Playing kcc is extremely tedious. The AI seems to have no interest in winning, I couldn't find a way to configure any options that might alleviate the lag, and it's ugly as hell. There is no sound.

Oddly, the 'menu' window is separate from the 'play' window, which is star-shaped (i.e. in the shape of the game board, with no background). This was probably supposed to be a neat visual trick, and it is, as long as you're not actually playing it. When you are playing it, it's really annoying how the cursor changes to reflect what's behind the board whenever you cross a transparent seam, sometimes causing you to accidentally bring a program you're not trying to use into the foreground.

Outside of that interesting twist on making a bad game, the rest of its faults are quite run-of-the-mill. It just sucks on all fronts. It looks like there's a newer version available from GGZ site, as well as a GTK version that's quite nice looking, so once again the Ubuntu repositories prove to be woefully out of date.

I'm beginning to wonder if the perception that Linux sucks for games isn't actively being perpetuated by the poor maintenance of repositories - anyone who thinks that the games in the repositories are all that there is has to believe that there are virtually no decent games for Linux.

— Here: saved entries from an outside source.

-- ==== Sys2Proof/Machine/FrameProg.lean ====
section
/-! DEFINITION. The frame program: its instructions, what they wait for, its commands, the mirror's end in the standby, checkpoints (R139 to R163, R166 to R168, R406 to R411). -/

namespace Sys2Proof.Machine

/-! Running and following (R141, R162, R409, R415). -/

/-- The oldest mirror record of a region is consumed. -/
def mirrorPop (s : State) (f : FlintId) : State := setFlint s f fun x => { x with mirror := x.mirror.drop 1 }

/-- A release record at the head of what a region follows is consumed: it carries nothing out (R415). -/
def mirrorSkip (s : State) (f : FlintId) : State :=
  match (flintOf s f).mirror with
  | .release _ :: _ => mirrorPop s f
  | _ => s

/-- A region may issue its next instruction: its program runs, waits for nothing, and leads or follows (R139, R145, R162). -/
def fpMayRun (s : State) (f : FlintId) : Bool :=
  flintUp s f && (flintOf s f).st == .running && (flintOf s f).wait.isNone && (fpLeads s f || fpFollows s f)

/-- The record at the head tells of the active region's WATCHDOG fault (R410). -/
def watchdogNext (s : State) (f : FlintId) : Bool :=
  match (flintOf s f).mirror with
  | .watchdog :: _ => true
  | _ => false

/-- One instruction of the program in a region: past the last one it is HALT, and one that is not active completes with no effect (R141, R145, R410). -/
def fpStep (f : FlintId) (pneg : Bool) (pidx : BitVec 3) (body : State → Out) (s : State) : Out :=
  let s := mirrorSkip s f
  if !fpMayRun s f then .next s
  else if watchdogNext s f then .next (seqFault (mirrorPop s f) f 7)
  else
    let x := flintOf s f
    if x.code.length ≤ x.pc then .next (seqHalted s f)
    else if fpPred x pidx.toNat == pneg then .next (setFlint s f fpNext)
    else body s

/-- An instruction whose fields R142 to R146 allow; a word that breaks them is no instruction (R165). -/
def fpExec (ok : Bool) (f : FlintId) (pneg : Bool) (pidx : BitVec 3) (body : State → State) (s : State) : Out :=
  if !ok then .refused .illFormed else fpStep f pneg pidx (fun s => .next (body s)) s

/-- An instruction that works on the region's own registers and memory only, and goes on. -/
def fpLocal (ok : Bool) (f : FlintId) (pneg : Bool) (pidx : BitVec 3) (g : Flint → Flint) (s : State) : Out :=
  fpExec ok f pneg pidx (fun s => setFlint s f fun x => fpNext (g x)) s

/-- sext(IMM) (R143). -/
def fpSext (w : Word) : DWord := w.signExtend 64

/-- zext(IMM) (R143). -/
def fpZext (w : Word) : DWord := w.zeroExtend 64

/-- g[D] := op(a, b) (R145). -/
def fpAlu (op : DWord → DWord → DWord) (i : FrReg) (x : Flint) : Flint :=
  gWrite x i.d.toNat (op (gRead x i.a.toNat) (gRead x i.b.toNat))

/-- g[D] := op(a, IMM) (R145). -/
def fpAluI (op : DWord → Word → DWord) (i : FrImm) (x : Flint) : Flint :=
  gWrite x i.d.toNat (op (gRead x i.a.toNat) i.imm)

/-- The condition of CMP and CMPI (R146). -/
def fpCond (c : Nat) (a b : DWord) : Bool :=
  let lt := if bitAt c 3 then a.slt b else a.ult b
  match c % 8 with
  | 0 => a == b
  | 1 => a != b
  | 2 => lt
  | 3 => lt || a == b
  | 4 => !(lt || a == b)
  | 5 => !lt
  | 6 => a &&& b != 0
  | _ => a &&& b == 0

/-- A branch to an offset from the present index (R145); none where it leaves the code. -/
def fpTarget (x : Flint) (offset : Word) : Option Nat :=
  let t : Int := (x.pc : Int) + offset.toInt
  if 0 ≤ t ∧ t < (x.code.length : Int) then some t.toNat else none

/-- The program continues at an index. -/
def fpGo (s : State) (f : FlintId) (t : Nat) : State := setFlint s f fun x => { x with pc := t }

/-! Data memory (R140, R147). -/

/-- An access of `n` bytes at a data memory byte is aligned and wholly below 65,536 (R147). -/
def dmemOk (a : DWord) (align n : Nat) : Bool := a.toNat % align == 0 && decide (a.toNat + n ≤ 65536)

/-- Bytes of data memory. -/
def dmemBytes (x : Flint) (a n : Nat) : List Byte := (List.range n).map fun i => smRead (fun _ => 0) x.dmem (a + i)

/-- A little-endian value of data memory (R140). -/
def dmemLe (x : Flint) (a n : Nat) : Nat := leNat (dmemBytes x a n)

/-- The address of a data memory access: g[A] + sext(IMM). -/
def dmemAddr (x : Flint) (i : FrImm) : DWord := gRead x i.a.toNat + fpSext i.imm

/-- A load of `n` bytes, zero-extended (R145). -/
def fpLoad (s : State) (f : FlintId) (n : Nat) (i : FrImm) : State :=
  let x := flintOf s f
  let a := dmemAddr x i
  if !dmemOk a n n then seqFault s f 1
  else setFlint s f fun x => fpNext (gWrite x i.d.toNat (BitVec.ofNat 64 (dmemLe x a.toNat n)))

/-- A store of the low `n` bytes of g[D] (R145). -/
def fpStore (s : State) (f : FlintId) (n : Nat) (i : FrImm) : State :=
  let x := flintOf s f
  let a := dmemAddr x i
  if !dmemOk a n n then seqFault s f 1
  else setFlint s f fun x => fpNext { x with dmem := memPutList x.dmem a.toNat (leBytes (gRead x i.d.toNat).toNat n) }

Since one of Ubuntu's selling-points to less technically-minded users of Windows is that they can download all the software for it without having to compile or configure anything, I expect that most of Ubuntu's user-base never goes beyond the repositories. Just updating them, and getting rid of the going-nowhere, abandoned, non-functional projects would go a long way towards making Ubuntu seem like a legit project.

Those thoughts out of the way, here are my thoughts on kcc: Don't bother. Please. If you are in the market for a Chinese Checkers game, get the more recent version of this one from somewhere else or try a completely different one. The version of kcc Ubuntu offers you is horrid.